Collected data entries
-- ==== Sys2Proof/Config.lean ====
section
/-! DEFINITION. What the spec names without giving it (the published algorithms, by name) and the values it leaves open.
Every constant here is opaque: nothing in Lean can compute it or prove a value of it, so whatever is proved holds for
every choice. Log entries 2 and 3. -/

namespace Sys2Proof.Config

/-- The open value number `k` of strand `s`: every value drawn from Quartz, every measurement and every result the spec
does not state is this function at the strand's free-value counter (log entry 2). -/
opaque free : Nat → Nat → Nat

/-- What a monitor shows at a time: the register's offset in the ring window and the device's clock (log entry 2). -/
opaque reading : Nat → Nat → Nat

/-- The word from a quarantine slot's mask and a word's address that R132 has every word exclusive-ored with; the derivation is not stated. -/
opaque slotWord : BitVec 128 → Nat → BitVec 64

/-- What, if anything, a particle upsets in a core of a strand as an instruction retires at a moment: 0 a line of the instruction cache, 1
one of the data cache, else a general register, each by its number; whether a cache error cannot be corrected (log entry 145). -/
opaque upset : Nat → Nat → Nat → Option (Nat × Nat × Bool)

/-- SHA-256 (FIPS 180-4), named in R111, R161 and others (log entry 3). -/
opaque sha256 : Bytes → BitVec 256

/-- SHA-384 (FIPS 180-4), named in R44, R45, R53. -/
opaque sha384 : Bytes → BitVec 384

/-- Any other hash, by its code in R270's tables; the result as a number. -/
opaque hash : Nat → Bytes → Nat

/-- HMAC-SHA-256 with a key over a message. -/
opaque hmac256 : Bytes → Bytes → BitVec 256

/-- HMAC with another hash, by its code. -/
opaque hmacOther : Nat → Bytes → Bytes → Nat

/-- One AES block enciphered under a key (FIPS 197). -/
opaque aesEnc : Bytes → BitVec 128 → BitVec 128

/-- One AES block deciphered under a key. -/
opaque aesDec : Bytes → BitVec 128 → BitVec 128

/-- One TDEA block enciphered under a key (SP 800-67). -/
opaque tdeaEnc : Bytes → BitVec 64 → BitVec 64

/-- One TDEA block deciphered under a key. -/
opaque tdeaDec : Bytes → BitVec 64 → BitVec 64

/-- AES-CMAC over a message (SP 800-38B). -/
opaque aesCmac : Bytes → Bytes → BitVec 128

/-- The GCM ciphertext of a message under key and IV (SP 800-38D), as a byte stream by index. -/
opaque gcmStream : Bytes → Bytes → Nat → BitVec 8

/-- The GCM tag of associated data and ciphertext under key and IV. -/
opaque gcmTag : Bytes → Bytes → Bytes → Bytes → BitVec 128

/-- The encrypted initial counter block of GCM under key and IV, as a byte by index. -/
opaque gcmInit : Bytes → Bytes → Nat → BitVec 8

/-- The CCM tag of nonce, associated data and plaintext (SP 800-38C), 128 bits before truncation. -/
opaque ccmTag : Bytes → Bytes → Bytes → Bytes → BitVec 128

/-- AES key wrap with padding (SP 800-38F): the wrapped octets of a key under a key, as a byte by index. -/
opaque kwpByte : Bytes → Bytes → Nat → BitVec 8

/-- AES key unwrap with padding: the key, or none where the integrity check fails. -/
opaque kwpOpen : Bytes → Bytes → Option Bytes

/-- AES key wrap without padding: the wrapped octets, as a byte by index. -/
opaque kwByte : Bytes → Bytes → Nat → BitVec 8

/-- AES key unwrap without padding: the data, or none where the integrity check fails. -/
opaque kwOpen : Bytes → Bytes → Option Bytes

/-- TDEA-CMAC over a message. -/
opaque tdeaCmac : Bytes → Bytes → BitVec 64

/-- A session key that the spec derives "by ECDH P-256 and SHA-256" without giving the hashed string (R178): from the shared
secret and the direction. -/
opaque sessionKey : Bytes → Nat → BitVec 256

/-- The public key that belongs to a private key of an algorithm of R218, as a byte by index. -/
opaque publicByte : Nat → Bytes → Nat → BitVec 8

/-- Whether a private key of an algorithm is well formed, so that a job may use it. -/
opaque keyOk : Nat → Bytes → Bool

/-- A signature of an algorithm under a private key over a message with a nonce, as a byte by index. -/
opaque signByte : Nat → Bytes → Bytes → Nat → Nat → BitVec 8

/-- Whether a signature of an algorithm verifies under a public key over a message. -/
opaque verify : Nat → Bytes → Bytes → Bytes → Bool

/-- The shared secret of a private key and a peer's public key, as a byte by index. -/
opaque agreeByte : Nat → Bytes → Bytes → Nat → BitVec 8

/-- Whether a public value (a point, a group element, an RSA number) is valid for an algorithm. -/
opaque pointOk : Nat → Bytes → Bool

/-- An RSA operation, by opcode: private key or public key, input, result byte by index. -/
opaque rsaByte : Nat → Bytes → Bytes → Nat → BitVec 8

/-- The message of an RSA-OAEP ciphertext under a private key, or none where the decoding fails. -/
opaque oaepOpen : Nat → Bytes → Bytes → Option Bytes

/-- The prime modulus of a finite-field Diffie-Hellman key; R218 does not give the key's layout. -/
opaque ffdhPrime : Bytes → Nat

/-- Whether an odd candidate passes the prime test of R301. -/
opaque primeOk : Nat → Bool

/-- The clear PIN digits that a PIN block holds under a key, its account digits and format, or none where the block does
not have the fill and control nibbles of ISO 9564 (R109). -/
opaque pinOpen : Nat → Bytes → Bytes → Bytes → Option (List Nat)

/-- A PIN block of a format formed from PIN digits and account digits under a key, as a byte by index (R109). -/
opaque pinByte : Nat → Bytes → List Nat → Bytes → Nat → BitVec 8

end Sys2Proof.Config
end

ACTIVITY
Transcribe the records above exactly, from the opening line down to and including the line with "opaque reading : Nat → Nat → Nat".

TASK SOLUTION
-- ==== Sys2Proof/Config.lean ====
section
/-! DEFINITION. What the spec names without giving it (the published algorithms, by name) and the values it leaves open.
Every constant here is opaque: nothing in Lean can compute it or prove a value of it, so whatever is proved holds for
every choice. Log entries 2 and 3. -/

namespace Sys2Proof.Config

/-- The open value number `k` of strand `s`: every value drawn from Quartz, every measurement and every result the spec
does not state is this function at the strand's free-value counter (log entry 2). -/
opaque free : Nat → Nat → Nat

/-- What a monitor shows at a time: the register's offset in the ring window and the device's clock (log entry 2). -/
opaque reading : Nat → Nat → Nat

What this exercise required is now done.